In one of the most shocking examples I’ve ever seen, I spoke to a man whose elderly mother was paying just shy of £2,000 for home insurance. He found out and spoke to some of her neighbours and found one with the same company who was paying just £300 for the same policy.
For years, businesses have acknowledged that this behaviour is unfair and promised to change their ways – but never have. However, in the last year, thanks to publicity in the media we reached a tipping point where the practice became so well known that people began to look at their own policies and get angry.
The Competitions and Markets Authority investigated five industries; savings, mortgages, insurance, mobile and broadband service providers and found that an astonishing £4 billion extra a year was being paid out by loyal customers, with more vulnerable people or those struggling financially likely to be stuck paying more.

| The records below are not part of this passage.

/-- Whether a control cycle starts now, and the timer after it (R152, R155): at the natural end of the running cycle, or at a
re-phase that shortens it by no more than 500 ppm. An earlier re-phase lets the running cycle end naturally and starts the next one
a period after its own point.
Log entry 12: DEDUCED, unsafe. -/
def cycleStarts (s : State) : State × Bool :=
  let p := objN s 0x2240 2
  let now := s.fclk.time
  let run := now - s.sync.cycleStart
  let first := decide (s.sync.cycles = 0)
  let go : State := { s with sync := { s.sync with cycleStart := now, cycleLen := if run = 0 ∨ first then p else run, cycles := s.sync.cycles + 1 } }
  let rephased : State := { go with sync := { go.sync with rephase := none, deferred := false } }
  match s.sync.rephase with
  | some r =>
    if s.sync.deferred || first then (if r ≤ now then (rephased, true) else (s, false))
    else if r - s.sync.cycleStart < p - p / 2000 then
      (if r + p ≤ now then (rephased, true) else ({ s with sync := { s.sync with rephase := some (r + p), deferred := true } }, false))
    else if r ≤ now then ((if run < p then bump rephased 0x2240 4 else rephased), true)
    else if p ≤ run then (go, true)
    else (s, false)
  | none => if first || decide (p ≤ run) then (go, true) else (s, false)

/-! ### The commands -/

/-- R110, R113. -/
def execFieldTimeTick (s : State) : Out := .next (if fieldClocks s then fieldTick s else s)

/-- R132. -/
def execReplicaSymbolTick (s : State) : Out := .next (if hostHw s then replicaTick s else s)

/-- R115. -/
def execDriftFrame (reference : BitVec 64) (s : State) : Out :=
  .next (if fieldClocks s then driftFrame s reference.toNat else s)

/-- R116, R117, R119. -/
def execSystemTimeOffsetWrite (value : BitVec 64) (s : State) : Out :=
  .next (if fieldClocks s then offsetWrite s value.toNat else s)

/-- R117: the written offset is reached, to the nanosecond that field time counts in.
Log entry 112: DESIGN CHOICE, unsafe. -/
def execSlewEnd (s : State) : Out :=
  .next (match s.fclk.slew with
    | some q => if rabs q < 1 then { s with fclk := { s.fclk with slew := none, fresh := true } } else s
    | none => s)

/-- R156, R157. -/
def execClockLossTimeout (clock : Die) (s : State) : Out :=
  .next (match clock with
    | .field => if fieldHw s then fieldClockLoss s else s
    | .host => if hostHw s then hostClockLoss s else s)

/-- R156, R157: the holdover timer reaches its limit. -/
def execHoldoverLimitExpiry (clock : Die) (s : State) : Out :=
  .next (match clock with
    | .field => if fieldHw s && s.fclk.mode == .holdover && s.fclk.holdRun then setFclk s { s.fclk with mode := .freeRun, holdRun := false } else s
    | .host => if hostHw s && s.hclk.mode == .holdover && s.hclk.holdRun then setHclk s { s.hclk with mode := .freeRun, holdRun := false } else s)

/-- R122, R124 to R127: a Sync message; only those of the selected master drive the servo (R157). -/
def execPtpSyncMessage (msg : PtpSync) (s : State) : Out :=
  .next (if hostHw s && msg.selected then ptpSync { s with hclk := { s.hclk with port := msg.port.val } } (ptpOffset s msg) msg.interval else s)

/-- Length of a SYNC pulse, ns: register 0x0982 in units of 10 ns (R141, R324).
Log entry 11: PRESUMED, unsafe. -/
def syncPulse (s : State) : Nat := 10 * busReg s 0x0982

/-- R141, R1045: the pulse of a SYNC output ends when its length is over. -/
def execSyncPulseEnd (output : Fin 2) (s : State) : Out :=
  .next (if output = 0 then (if s.sync.left0 = 0 then { s with sync := { s.sync with sync0 := false } } else s)
    else (if s.sync.left1 = 0 then { s with sync := { s.sync with sync1 := false } } else s))

/-- R89, R141, R152. -/
def execSync0Edge (s : State) : Out :=
  .next (match s.sync.next0 with
    | some g =>
      if fieldHw s && decide (g ≤ s.fclk.time) then
        let p := busReg s 0x09A0
        let n := { s with sync := { s.sync with sync0 := true, left0 := syncPulse s, next0 := if p = 0 then none else some (g + p) } }
        let n := if objB n 0x2260 1 then putN (putI n 0x2260 2 (linePos n)) 0x2260 3 g else n
        syncRephase n 0 g p
      else s
    | none => s)

/-- R141, R152. -/
def execSync1Edge (s : State) : Out :=
  .next (match s.sync.next1 with
    | some g =>
      if fieldHw s && decide (g ≤ s.fclk.time) then
        let p := sync1Period s
        syncRephase { s with sync := { s.sync with sync1 := true, left1 := syncPulse s, next1 := if p = 0 then none else some (g + p) } } 1 g p
      else s
    | none => s)

/-- R143, R144. -/
def execLatchEdge (input : Fin 2) (rising : Bool) (s : State) : Out :=
  .next (if fieldHw s then
      let k := 2 * input.val + (if rising then 0 else 1)
      putI (setBusReg s (0x09B0 + 8 * k) s.fclk.time) 0x2241 (k + 1) (linePos s)
    else s)

/-- Width of a PPS pulse in a clock state, in units of 0.5 ns (R146). -/
def ppsWidth (m : ClockMode) : Nat := match m with | .locked => 20000000 | .holdover => 200000000 | .freeRun => 600000000

/-- R145, R147, R1045: a PPS output rises at each whole second of its clock. -/
def execPpsSecond (clock : Die) (s : State) : Out :=
  .next (match clock with
    | .field =>
      if fieldClocks s && decide (s.fclk.ppsNext ≤ s.fclk.time) then
        { s with fclk := { s.fclk with pps := true, ppsLeft := max s.fclk.ppsLeft (ppsWidth s.fclk.mode), ppsNext := wholeSecond (s.fclk.time + 1) } }
      else s
    | .host =>
      if hostHw s && decide (s.hclk.ppsNext ≤ s.hclk.time) then
        { s with hclk := { s.hclk with pps := true, ppsLeft := max s.hclk.ppsLeft (ppsWidth s.hclk.mode), ppsNext := wholeSecond (s.hclk.time + 1) } }
      else s)

/-- R146: a PPS pulse ends when its width is over. -/
def execPpsPulseEnd (clock : Die) (s : State) : Out :=
  .next (match clock with
    | .field => if s.fclk.ppsLeft = 0 then { s with fclk := { s.fclk with pps := false } } else s
    | .host => if s.hclk.ppsLeft = 0 then { s with hclk := { s.hclk with pps := false } } else s)

/-- R150. -/
def execTimeEventFire (entry : Fin 64) (s : State) : Out :=
  .next (let e := timeEntry s entry.val
    if fieldHw s && tArmed e && decide (0 ≤ timePast s e) then timeFire s entry.val false else s)

/-- 2.5 ns of the host reference: 400 of them are 1 µs of LT, which wraps (R696; log entry 41).
Log entry 41: DESIGN CHOICE, unsafe. -/
def lanternTick (s : State) : State :=
  if s.lan.ltSub + 1 < 400 then { s with lan := { s.lan with ltSub := s.lan.ltSub + 1 } }
  else { s with lan := { s.lan with ltSub := 0, lt := wrap32 (s.lan.lt + 1) } }

/-- R111, R696: host PTP time, and Lantern's own time in every state in which the reference runs. -/
def execHostPtpTick (s : State) : Out :=
  .next (
    let s := if hostHw s || s.hboot.mode == .watch then lanternTick s else s
    if hostHw s then hostTick s else s)

/-- R157. -/
def execEthernetLinkLoss (s : State) : Out := .next (if hostHw s then hostClockLoss s else s)

end Sys2Proof.Machine
end

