-- ==== Sys2Proof/Machine/Motion.lean ====
section
/-! DEFINITION. Motion I/O (chapter 16): PWM, sigma-delta and SAR conversion, axis encoders, the trip path and the STO
inputs. -/

namespace Sys2Proof.Machine

/-! ### PWM (R764 to R771) -/

/-- PWM mode in force: 0 off, 1 centre, 2 edge (R769, R794). -/
def pwmMode (m : Motion) : Nat := m.live.mode

/-- TOP in force. -/
def pwmTop (m : Motion) : Nat := m.live.top

/-- Dead time in force, ns. -/
def pwmDead (m : Motion) : Nat := m.live.dead

/-- Minimum pulse in force, ns. -/
def pwmMin (m : Motion) : Nat := m.live.minPulse

/-- Coarse part of the compare of phase `ph` (R766). -/
def coarse (m : Motion) (ph : Nat) : Nat := lget 0 m.cmp ph / 32

/-- PWM period, ns (R765). -/
def pwmPeriod (mode top : Nat) : Nat := if mode = 1 then 2 * top * 5 else top * 5

/-- Steps of 5 ns in a period of the counter in force (R765). -/
def pwmSteps (m : Motion) : Nat := if m.live.mode = 1 then 2 * m.live.top else m.live.top

/-- The 16-bit PWM counter of an axis (R765). -/
def pwmCounter (s : State) (a : Nat) : Nat :=
  let m := ax s a
  let d := s.fclk.ticks - m.zeroAt
  if d ≤ m.live.top then d else if m.live.mode = 1 then 2 * m.live.top - d else m.live.top

/-- The 200 MHz cycle at which a synchronised counter restarts for the present control cycle (R770).
Log entry 20: DEDUCED, unsafe. -/
def pwmRestart (s : State) (a : Nat) : Option Nat :=
  let r := s.sync.startTick + (ax s a).live.offset
  if (ax s a).live.sync && decide (s.sync.cycles ≠ 0) && decide ((ax s a).zeroAt < r) then some r else none

/-- The 200 MHz cycle of the next counter zero, once it has come: the end of the period, or the restart when that is earlier (R765,
R770). -/
def nextZero (s : State) (a : Nat) : Option Nat :=
  let e := (ax s a).zeroAt + pwmSteps (ax s a)
  let z := match pwmRestart s a with | some r => min r e | none => e
  if z ≤ s.fclk.ticks then some z else none

/-- The counter has reached TOP, which in edge-aligned counting is its last step (R765). -/
def topReached (s : State) (a : Nat) : Bool :=
  let m := ax s a
  m.rising && decide ((if m.live.mode = 1 then m.zeroAt + m.live.top else m.zeroAt + m.live.top - 1) ≤ s.fclk.ticks)

/-- Level of output `k` of an axis after polarity (R764, R794). -/
def pwmLevel (m : Motion) (k : Nat) : Bool := lget false m.outs k != m.live.polarity.testBit k

/-- The outputs of an axis that does not drive duty: trip state 0 under an STO latch, else the trip state of A + 0x30:07;
all inactive until the first enable after a field-die reset (R771, R789, R801).
Log entry 16: DEDUCED, safe. -/
def idleOuts (m : Motion) : List Bool := tripOuts (!m.sto && m.everOn && decide (m.live.trip = 1))

/-- The axis drives its trip state; F_GDENn falls when that state is 0 (R771, R789).
Log entry 16: DEDUCED, safe. -/
def driveTrip (s : State) (a : Nat) : State :=
  let m := ax s a
  let outs := idleOuts m
  setAx s a { m with driving := false, outs := outs, gden := m.gden && outs != tripOuts false }

/-- Width after dead time, in ns, of the pulse on the high or low side of a phase; the fine delays of its two edges are
equal (R766, R768).
Log entry 17: DEDUCED, unsafe. -/
def pulseWidth (m : Motion) (ph : Nat) (high : Bool) : Int :=
  let c : Int := (min (coarse m ph) (pwmTop m) : Nat)
  let t : Int := (pwmTop m : Nat)
  let steps := if high then c else t - c
  (if pwmMode m = 1 then 2 * steps * 5 else steps * 5) - (pwmDead m : Int)

/-- A side's activating edge is made unless the pulse is shorter than the minimum (R768); 100 % and 0 % duty have no
pulse to suppress (R797).
Log entry 17: DEDUCED, unsafe. -/
def pulseKept (m : Motion) (ph : Nat) (high : Bool) : Bool :=
  let whole := if high then decide (pwmTop m < coarse m ph) else decide (coarse m ph = 0)
  whole || decide ((pwmMin m : Int) ≤ pulseWidth m ph high)

/-- The activating edge of the side that phase `ph` asks for (R767). -/
def activate (m : Motion) (ph : Nat) : Motion :=
  let high := lget false m.below ph
  if pulseKept m ph high then { m with outs := lset m.outs (2 * ph + (if high then 0 else 1)) true } else m

/-- The counter comes to stand below, or at or above, the compare of phase `ph` in cycle `now`: the deactivating edge is made at
once, the activating edge after the dead time (R766, R767). -/
def phaseWant (m : Motion) (now ph : Nat) (want : Bool) : Motion :=
  if lget false m.below ph = want then m
  else
    let m := { m with below := lset m.below ph want, edgeAt := lset m.edgeAt ph now }
    if !m.driving || pwmMode m = 0 then m
    else
      let m := { m with outs := lset m.outs (2 * ph + (if want then 1 else 0)) false }
      if pwmDead m = 0 then activate m ph else m

/-- All three phases follow the counter at zero or TOP. -/
def phasesAt (m : Motion) (now : Nat) (top : Bool) : Motion :=
  [0, 1, 2].foldl (fun m ph => phaseWant m now ph (if top then decide (pwmTop m < coarse m ph) else decide (0 < coarse m ph))) m

/-- The settings that wait for the next reload (R769). -/
def pwmShadow (s : State) (a : Nat) : PwmSet :=
  let o := fun (k : Nat) => objN s (axA a + 0x30) k
  { mode := o 1, top := o 2, reload := o 3, dead := o 4, offset := o 5, sync := decide (o 6 ≠ 0), trip := o 7, polarity := o 8, minPulse := o 9 }

/-- An axis that the control engine drives and nothing trips takes duty at the next reload (R771, R835).
Log entry 20: DEDUCED, unsafe. -/
def mayDrive (s : State) (a : Nat) : Bool :=
  let m := ax s a
  (ce s a).drive.running && m.gden && !m.trip && !m.sto && !torqueOff s a

/-- Loop overrun: a reload came before the axis's compare was written (R854). -/
def overrun (s : State) (a : Nat) : State :=
  let m := ax s a
  let s := bump (setAx s a { m with overruns := m.overruns + 1 }) 0x2242 2
  if 3 ≤ m.overruns + 1 then
    let mask := ((List.range 8).filter (fun i => (ce s i).drive.running)).foldl (fun k i => k + 2 ^ i) 0
    startReaction s .sto mask 22 (some 0x6010) (objN s 0x2242 2) a
  else s

/-- A reload point (R769): shadow values load, an axis just enabled begins to drive, and a missing compare is an
overrun. -/
def reload (s : State) (a : Nat) : State :=
  let m := ax s a
  let m := { m with cmp := m.shadow, live := pwmShadow s a, driving := m.driving || (mayDrive s a && decide (objN s (axA a + 0x30) 1 ≠ 0)) }
  let late := m.driving && !m.written
  let s := setAx s a m
  let s := if pwmMode m = 0 || !m.driving then driveTrip s a else s
  if late then overrun s a else s

/-- The reload point is selected; edge-aligned mode reloads only at zero (R769). -/
def reloads (s : State) (a : Nat) (top : Bool) : Bool :=
  let sel := (ax s a).live.reload
  if pwmMode (ax s a) = 2 then !top else sel = 2 || decide (sel = 1) == top

/-! ### Encoders (R780 to R785, R799) -/

/-- Encoder mode of the axis (R780). -/
def encMode (s : State) (a : Nat) : Nat := objN s (axA a + 0x32) 1

/-- Bit `i` of the encoder status replaced (A + 0x32:09). -/
def encBit (m : Motion) (i : Nat) (on : Bool) : Motion :=
  { m with encStatus := BitVec.ofNat 6 (setBit m.encStatus.toNat i on) }

/-- The status is published in its object. -/
def encPublish (s : State) (a : Nat) : State :=
  putN s (axA a + 0x32) 9 (ax s a).encStatus.toNat

/-- The 0x605E reaction of an axis: 0 ends torque at once, 1 and 2 stop on the 0x6084 and the 0x6085 ramp and then end in
Fault (R836). The mechanism is recorded (R888).
Log entry 27: PRESUMED, unsafe. -/
def faultOption (s : State) (a mech : Nat) (code : Option Nat) (detail : Nat) : State :=
  let s := match code with | some k => emcy s k a detail | none => s
  if !(ce s a).drive.running || !fieldUp s then s
  else
    let o := objN s (ciaI 0x605E a) 0
    let s := logField (putN s 0x3440 2 mech) (mkRec 7 mech (leBytes 1 (2 ^ a) ++ [0] ++ leBytes 2 (code.getD 0)) (axis := a))
    if o = 0 then
      let s := axisClear s a
      driveTrip (setCe s a { ce s a with drive := .fault }) a
    else if (ce s a).drive = .faultReaction then s
    else
      let s := flushFifo s a
      setCe s a { ce s a with drive := .faultReaction, setp := .stopping, stopFast := decide (o = 2) }

/-- A capture is invalid: the previous position stays, and the second in a row runs the 0x605E reaction (R799, R857). -/
def badCapture (s : State) (a : Nat) : State :=
  let m := encBit (ax s a) 0 false
  let s := encPublish (setAx s a { m with badCaptures := m.badCaptures + 1, fresh := false }) a
  if m.badCaptures + 1 = 2 then faultOption s a 0 none 0 else s

/-- A capture is valid: `inc` encoder increments (R785, R803). -/
def goodCapture (s : State) (a : Nat) (inc : Int) : State :=
  let m := encBit (ax s a) 0 true
  let s := putI (setAx s a { m with captured := toSigned 64 (ofSigned 64 (inc * 65536)), badCaptures := 0, fresh := true, freshAt := s.fclk.ticks }) (axA a + 0x32) 8 inc
  encPublish s a

/-- SAR channels of the sine and the cosine, A + 0x32:07 (R784). -/
def sinCosChannels (s : State) (a : Nat) : Nat × Nat := (bits (objN s (axA a + 0x32) 7) 2 0, bits (objN s (axA a + 0x32) 7) 6 4)

/-- The fine value of a sin/cos capture, from the SAR channels of A + 0x32:07 and the quarter the count stands in
(R784); the arctangent's rounding and zero level are not stated (log entry 3).
Log entry 3: DESIGN CHOICE, safe. Log entry 18: DESIGN CHOICE, unsafe. -/
def fineValue (s : State) (a : Nat) : Nat :=
  let c := sinCosChannels s a
  (Config.sinCosFine (lget 0 s.eng.adc c.1) (lget 0 s.eng.adc c.2) ((ax s a).scCount % 4).toNat).toNat

/-- A SAR channel that sin/cos captures await gives its result; a capture that has both forms its position (R776, R784). -/
def sinCosResult (s : State) (c : Nat) : State :=
  (List.range 8).foldl
    (fun s a =>
      let m := ax s a
      if !m.scWait.contains c || decide (s.fclk.ticks < m.sampledAt + 44) then s
      else
        let rest := m.scWait.filter (· ≠ c)
        let s := setAx s a { m with scWait := rest }
        if rest.isEmpty then goodCapture s a (m.scCount * 1024 + fineValue s a) else s) s

/-- The encoder capture at the sample point (R785): a count is captured at once, a sin/cos encoder then has its two channels converted
(R784), an absolute encoder starts its frame
unless one runs (R797) or the monoflop of SSI still holds (R782).
Log entry 18: DESIGN CHOICE, unsafe. -/
def encCapture (s : State) (a : Nat) : State :=
  let m := ax s a
  let mode := encMode s a
  if mode = 1 ∨ mode = 4 then
    let bad := m.capBad || m.encStatus.getLsbD 3
    let s := setAx s a { m with capBad := false, scWait := [] }
    if bad then badCapture s a
    else if mode = 1 then goodCapture s a m.encCount
    else setAx s a { ax s a with scWait := [(sinCosChannels s a).1, (sinCosChannels s a).2], scCount := m.encCount, fresh := false }
  else if mode = 2 ∨ mode = 3 then
    (if m.frameRun || decide (s.fclk.ticks < m.frameFree) then setAx s a { m with fresh := false }
     else setAx s a { m with frameRun := true, frameAt := s.fclk.ticks, fresh := false })
  else setAx s a { m with fresh := false }

/-- The axis sample point (R775): the sigma-delta window is centred on it (R774); the first one of a control cycle lets the engine
start (R813). -/
def samplePoint (s : State) (a : Nat) : State :=
  let s := if s.eng.sampled then s else { s with eng := { s.eng with sampleAt := s.fclk.time, sampled := true } }
  encCapture (setAx s a { ax s a with sampledAt := s.fclk.ticks, sdDue := decide (objN s (axA a + 0x31) 1 ≠ 0), inputsAt := s.fclk.ticks }) a

/-- Sample point `k` of A + 0x30:0A (R775). -/
def sampleAt (s : State) (a k : Nat) : State := if objN s (axA a + 0x30) 0x0A = k then samplePoint s a else s

/-- Fault of an incremental encoder: this capture is invalid, with 0x7305 (R796, R799). -/
def encFault (s : State) (a : Nat) : State :=
  let m := ax s a
  emcy (setAx s a { m with capBad := true }) 0x7305 a m.encStatus.toNat

/-- A quadrature error of an axis encoder; four within 100 µs are a fault (R54, R95, R781, R799). -/
def axisQuadError (s : State) (a : Nat) : State :=
  let m := ax s a
  let recent := (s.fclk.time :: m.qErrs).filter (fun t => decide (s.fclk.time ≤ t + 100000))
  let s := bump (setAx s a { m with qErrs := recent }) (axA a + 0x34) 2
  if 4 ≤ recent.length then encFault s a else s

/-- The count moves by one: an edge shows that the pair is whole again (log entry 33).
Log entry 33: DEDUCED, unsafe. -/
def axisCount (s : State) (a : Nat) (fwd : Bool) : State :=
  let m := encBit (ax s a) 3 false
  encPublish (setAx s a { m with encCount := m.encCount + (if fwd then 1 else -1) }) a

/-- Edges of an ABZ or sin/cos encoder (R781, R784).
Log entry 33: DEDUCED, unsafe. -/
def axisEdge (s : State) (axis : Nat) (a b : Bool) : State :=
  let m := ax s axis
  let n := setAx s axis { m with encA := a, encB := b }
  if a != m.encA && b != m.encB then axisQuadError n axis
  else if a != m.encA then axisCount n axis (a != b)
  else if b != m.encB then axisCount n axis (a == b)
  else n

/-- Gray code of `n` bits to binary. -/
def grayToBin : Nat → Nat → Nat
  | 0, _ => 0
  | k + 1, g => g ^^^ grayToBin k (g / 2)

/-- One step of the BiSS CRC register with polynomial x⁶ + x + 1 (R783). -/
def crc6Bit (c : Nat) (b : Bool) : Nat :=
  let out := c.testBit 5 != b
  (c * 2 % 64) ^^^ (if out then 3 else 0)

/-- CRC of the low `n` bits of `v`, most significant first. -/
def crc6 : Nat → Nat → Nat → Nat
  | 0, _, c => c
  | n + 1, v, c => crc6 n v (crc6Bit c (v.testBit n))

/-- 200 MHz cycles of `n` clock periods of a serial encoder, A + 0x32:03. -/
def serialTicks (s : State) (a n : Nat) : Nat := n * 200000 / max 1 (objN s (axA a + 0x32) 3)

/-- A failed absolute frame: counted, status bit `bit` set, 0x7300 (R796, R799). -/
def absFault (s : State) (a bit : Nat) : State :=
  let m := encBit { ax s a with frameRun := false } bit true
  let s := bump (setAx s a m) (axA a + 0x34) 4
  let s := badCapture s a
  emcy s 0x7300 a (ax s a).encStatus.toNat

/-! ### Trip path (R786 to R792) -/

/-- Input of comparator A or B, µV. -/
def cmpInput (m : Motion) (b : Bool) : Nat := if b then m.cmpIn.2 else m.cmpIn.1

/-- The input of an enabled comparator lies above its high or below its low threshold; a code k stands for k × 3.0 V / 1,023 (R786,
R792).
Log entry 19: DESIGN CHOICE, unsafe. -/
def cmpOutside (s : State) (a : Nat) (b : Bool) : Bool :=
  let w := objN s (axA a + 0x33) (if b then 2 else 1)
  let x := 1023 * cmpInput (ax s a) b
  (objN s (axA a + 0x33) 4).testBit (b2n b) && (decide (3000000 * bits w 25 16 < x) || decide (x < 3000000 * bits w 9 0))

/-- A comparator trip of an axis: trip latch, trip state, Fault (R789, R853). -/
def comparatorTrip (s : State) (a : Nat) (b : Bool) : State :=
  let detail := 2 ^ b2n b ||| (b2n (cmpOutside s a false) + 2 * b2n (cmpOutside s a true))
  let s := bump (setAx s a { ax s a with trip := true }) (axA a + 0x34) 1
  let s := driveTrip s a
  let s := if (ce s a).drive.running then setCe (axisClear s a) a { ce (axisClear s a) a with drive := .fault } else s
  emcy s 0x2320 a detail

/-- Clearing latches: the trip latch when both comparators lie inside their windows, the STO latch when no input that the axis names
demands torque-off (R792). -/
def clearLatchesOf (s : State) (a : Nat) : State :=
  let m := ax s a
  let m := { m with trip := m.trip && (cmpOutside s a false || cmpOutside s a true), sto := m.sto && stoInputs s a }
  if m.driving then setAx s a m else driveTrip (setAx s a m) a
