-- ==== Sys2Proof/Machine/Lanes.lean ====
section
/-! DEFINITION. Rope's lanes: symbols, lane pairs and striping, the octets of a frame with its header and CRC, and reading a
frame back from the lanes (R171 to R177, R191). -/

namespace Sys2Proof.Machine

/-! ### Lane pairs (R171) -/

/-- The lane pairs in use: as many healthy ones as R171 gives, no wider than asked for. -/
def pairsOf (healthy : BitVec 4) (want : Nat) : List Nat :=
  let h := bitList healthy.toNat 4
  if decide (4 ≤ want) && h.length == 4 then [0, 1, 2, 3]
  else if decide (2 ≤ want) && h.contains 0 && h.contains 1 then [0, 1]
  else if decide (2 ≤ want) && h.contains 2 && h.contains 3 then [2, 3]
  else h.take 1

/-- The width they give. -/
def widthOf (healthy : BitVec 4) (want : Nat) : Nat := (pairsOf healthy want).length

/-- The active pairs of the link. -/
def activePairs (s : State) : List Nat := pairsOf s.link.healthy s.link.width

/-! ### The octets of a frame (R174 to R176) -/

/-- The 64-bit header of a frame (R176). -/
def headerNat (f : Frame) : Nat :=
  f.payload.length % 512 + 2 ^ 16 * (f.tag % 65536) + 2 ^ 32 * (f.crCount % 32) + 2 ^ 37 * (f.crClass % 8) + 2 ^ 40 * (f.ack.getD 0 % 256) +
    2 ^ 48 * (f.seq % 256) + 2 ^ 56 * b2n f.nak + 2 ^ 57 * b2n f.ack.isSome + 2 ^ 58 * b2n f.last + 2 ^ 59 * (f.kind % 4) + 2 ^ 61 * (f.cls % 8)

/-- Header, payload and the zero octets up to a multiple of 4 (R174). -/
def framePadded (f : Frame) : List Byte :=
  leBytes 8 (headerNat f) ++ f.payload ++ List.replicate ((4 - f.payload.length % 4) % 4) 0

/-- The octets of a frame between its start and end symbols (R174); header and CRC go least significant octet first (R6).
Log entry 122: PRESUMED, unsafe. -/
def frameOctetsOf (f : Frame) : List Byte := framePadded f ++ leBytes 4 (crc32 (framePadded f)).toNat

/-- The frame that octets spell, none when the CRC or the length is wrong (R174 to R176, R191). -/
def frameOfOctets (b : List Byte) : Option Frame :=
  let h := fieldN b 0 8
  let len := bits h 8 0
  let body := b.take (b.length - 4)
  if b.length < 12 ∨ b.length ≠ 12 + (len + 3) / 4 * 4 ∨ fieldN b (b.length - 4) 4 ≠ (crc32 body).toNat then none
  else
    some { cls := bits h 63 61, kind := bits h 60 59, last := bit h 58, seq := bits h 55 48, ack := if bit h 57 then some (bits h 47 40) else none,
           nak := bit h 56, crClass := bits h 39 37, crCount := bits h 36 32, tag := bits h 31 16, payload := slice b 8 len }

/-! ### Symbols and striping (R172, R173, R191) -/

/-- The octets that lane `k` of `w` carries: every octet i with i mod w = k (R173). -/
def stripe (w k : Nat) (b : List Byte) : List Byte := (b.zipIdx.filter (fun p => p.2 % w == k)).map (fun p => p.1)

/-- The symbols of a frame on each active lane: the start symbol, the lane's octets, the end symbol (R172, R173). -/
def laneSymbols (w : Nat) (f : Frame) : List (List Symbol) :=
  (List.range w).map (fun k => .start :: (stripe w k (frameOctetsOf f)).map .data ++ [.stop])

/-- The octets of one lane, none when a symbol inside the frame is no data symbol (R191). -/
def laneData : List Symbol → Option (List Byte)
  | [.stop] => some []
  | .data b :: t => (laneData t).map (fun l => b :: l)
  | _ => none

/-- The octets of one lane from its start symbol on. -/
def laneOctets : List Symbol → Option (List Byte)
  | .start :: t => laneData t
  | _ => none

/-- The frame that the active lanes carry, none on any case of R191: a bad code, a disparity error, a missing start or end symbol,
or a CRC mismatch. -/
def frameOfLanes (lanes : List (List Symbol)) : Option Frame :=
  let l := lanes.filterMap laneOctets
  let w := lanes.length
  let n := (l.headD []).length
  if l.length ≠ w ∨ w = 0 ∨ l.any (fun x => x.length ≠ n) = true then none
  else frameOfOctets ((List.range (n * w)).map (fun i => (l.getD (i % w) []).getD (i / w) 0))

/-- Code and disparity violations on each lane (R204). -/
def laneViolations (l : List Symbol) : Nat := (l.filter (fun x => x == .badCode || x == .badDisparity)).length

end Sys2Proof.Machine
end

Though this practice is being clamped down on, don’t expect changes overnight. Here are a few tips to help you tackle overcharging by businesses to which you’ve stayed loyal.
◆ When you sign a contract, put a note into your calendar for when the contract runs out. Then go back a month and put a reminder in so you’re prepared in advance.
◆ Shop around ahead of the contract renewal. Keep an eye on the news for bad/good deals and businesses that have been warned or fined.
◆ Never assume your loyalty means you’ll be treated better. You won’t and you’ll be overcharged.
◆ Be wary of contracts that run over a year if you’re likely to change your lifestyle – you may have to pay fees to get out of them.
If you think you’ve been overcharged, here’s what you do.
◆ Start by turning detective. Find out when you signed up to the contract and when the original one was supposed to expire. If you’re paying for a phone or other goods as part of the contract, look for the date the item is paid off (it will be on your bill).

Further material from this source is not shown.